- _What you should do_
Copy the lines exactly. Begin at the first line of the data and stop after the line with "rw [show 8 *".
BEGIN Excerpted data
-- ==== Sys2Proof/Laws/Sha256.lean ====
section
/-! SUPPORT. Sizes in the length arithmetic and in SHA-256, the schedule as a recurrence (41_checksum_sha256.md R98),
and the bound on a checksum (R101). -/

namespace Sys2Proof.Machine

/-- A legal entropy length is one of five numbers. -/
theorem mem_entLens {n : Nat} : n ∈ entLens ↔ n = 16 ∨ n = 20 ∨ n = 24 ∨ n = 28 ∨ n = 32 := by
  simp [entLens]

/-- A legal word count is one of five numbers. -/
theorem mem_wordCounts {n : Nat} : n ∈ wordCounts ↔ n = 12 ∨ n = 15 ∨ n = 18 ∨ n = 21 ∨ n = 24 := by
  simp [wordCounts]

/-- The padded message is one 64-byte block (R95). -/
theorem shaPad_length {msg : List Byte} (h : msg.length ≤ 55) : (shaPad msg).length = 64 := by
  simp [shaPad]; omega

@[simp] theorem scheduleFrom_length (n : Nat) (w : List Word32) : (scheduleFrom n w).length = n + w.length := by
  induction n with
  | zero => simp [scheduleFrom]
  | succ n ih => simp [scheduleFrom, ih]; omega

@[simp] theorem messageWords_length (b : List Byte) : (messageWords b).length = 16 := by simp [messageWords]

@[simp] theorem messageSchedule_length (b : List Byte) : (messageSchedule b).length = 64 := by
  simp [messageSchedule]

/-- The older part of a schedule is an earlier schedule. -/
theorem scheduleFrom_drop (n k : Nat) (w : List Word32) : (scheduleFrom (n + k) w).drop k = scheduleFrom n w := by
  induction k with
  | zero => simp
  | succ k ih => rw [← Nat.add_assoc, scheduleFrom, List.drop_succ_cons, ih]

@[simp] theorem be32_length (w : Word32) : (be32 w).length = 4 := by simp [be32]

@[simp] theorem sha256_length (msg : List Byte) : (sha256 msg).length = 32 := by
  simp [sha256, digestWords, shaH0]

/-- The first digest byte is the top byte of the first digest word (R100). -/
theorem sha256_head (msg : List Byte) :
    ((sha256 msg).getD 0 0).toNat = ((0x6a09e667 : Word32) + (shaFinal msg).a).toNat >>> 24 := by
  have h := ((0x6a09e667 : Word32) + (shaFinal msg).a).isLt
  have h255 : ∀ x : Nat, x &&& 255 = x % 256 := fun x => Nat.and_two_pow_sub_one_eq_mod x 8
  simp only [sha256, digestWords, shaH0, List.zipWith_cons_cons, List.flatMap_cons, be32, toBytes]
  simp only [List.range_succ, List.range_zero, List.map_nil, List.map_cons, List.nil_append,
    List.cons_append, List.getD_cons_zero, BitVec.toNat_ofNat, h255]
  rw [show 8 * (4 - 1 - 0) = 24 by norm_num, Nat.shiftRight_eq_div_pow]
  omega

/-- The checksum of a legal entropy has `cs` bits (R101). -/
theorem checksum_lt {e : List Byte} (h : e.length ∈ entLens) :
    checksum e < 2 ^ checksumBits (entropyBits e.length) := by
  have hb : ((sha256 e).getD 0 0).toNat < 256 := BitVec.isLt _
  rw [mem_entLens] at h
  unfold checksum checksumBits entropyBits
  dsimp only
  rw [Nat.shiftRight_eq_div_pow]
  rcases h with h | h | h | h | h <;> rw [h] <;> norm_num <;> omega

end Sys2Proof.Machine
end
END Excerpted data
- _The answer_
-- ==== Sys2Proof/Laws/Sha256.lean ====
section
/-! SUPPORT. Sizes in the length arithmetic and in SHA-256, the schedule as a recurrence (41_checksum_sha256.md R98),
and the bound on a checksum (R101). -/

namespace Sys2Proof.Machine

/-- A legal entropy length is one of five numbers. -/
theorem mem_entLens {n : Nat} : n ∈ entLens ↔ n = 16 ∨ n = 20 ∨ n = 24 ∨ n = 28 ∨ n = 32 := by
  simp [entLens]

/-- A legal word count is one of five numbers. -/
theorem mem_wordCounts {n : Nat} : n ∈ wordCounts ↔ n = 12 ∨ n = 15 ∨ n = 18 ∨ n = 21 ∨ n = 24 := by
  simp [wordCounts]

/-- The padded message is one 64-byte block (R95). -/
theorem shaPad_length {msg : List Byte} (h : msg.length ≤ 55) : (shaPad msg).length = 64 := by
  simp [shaPad]; omega

@[simp] theorem scheduleFrom_length (n : Nat) (w : List Word32) : (scheduleFrom n w).length = n + w.length := by
  induction n with
  | zero => simp [scheduleFrom]
  | succ n ih => simp [scheduleFrom, ih]; omega

@[simp] theorem messageWords_length (b : List Byte) : (messageWords b).length = 16 := by simp [messageWords]

@[simp] theorem messageSchedule_length (b : List Byte) : (messageSchedule b).length = 64 := by
  simp [messageSchedule]

/-- The older part of a schedule is an earlier schedule. -/
theorem scheduleFrom_drop (n k : Nat) (w : List Word32) : (scheduleFrom (n + k) w).drop k = scheduleFrom n w := by
  induction k with
  | zero => simp
  | succ k ih => rw [← Nat.add_assoc, scheduleFrom, List.drop_succ_cons, ih]

@[simp] theorem be32_length (w : Word32) : (be32 w).length = 4 := by simp [be32]

@[simp] theorem sha256_length (msg : List Byte) : (sha256 msg).length = 32 := by
  simp [sha256, digestWords, shaH0]

/-- The first digest byte is the top byte of the first digest word (R100). -/
theorem sha256_head (msg : List Byte) :
    ((sha256 msg).getD 0 0).toNat = ((0x6a09e667 : Word32) + (shaFinal msg).a).toNat >>> 24 := by
  have h := ((0x6a09e667 : Word32) + (shaFinal msg).a).isLt
  have h255 : ∀ x : Nat, x &&& 255 = x % 256 := fun x => Nat.and_two_pow_sub_one_eq_mod x 8
  simp only [sha256, digestWords, shaH0, List.zipWith_cons_cons, List.flatMap_cons, be32, toBytes]
  simp only [List.range_succ, List.range_zero, List.map_nil, List.map_cons, List.nil_append,
    List.cons_append, List.getD_cons_zero, BitVec.toNat_ofNat, h255]
  rw [show 8 * (4 - 1 - 0) = 24 by norm_num, Nat.shiftRight_eq_div_pow]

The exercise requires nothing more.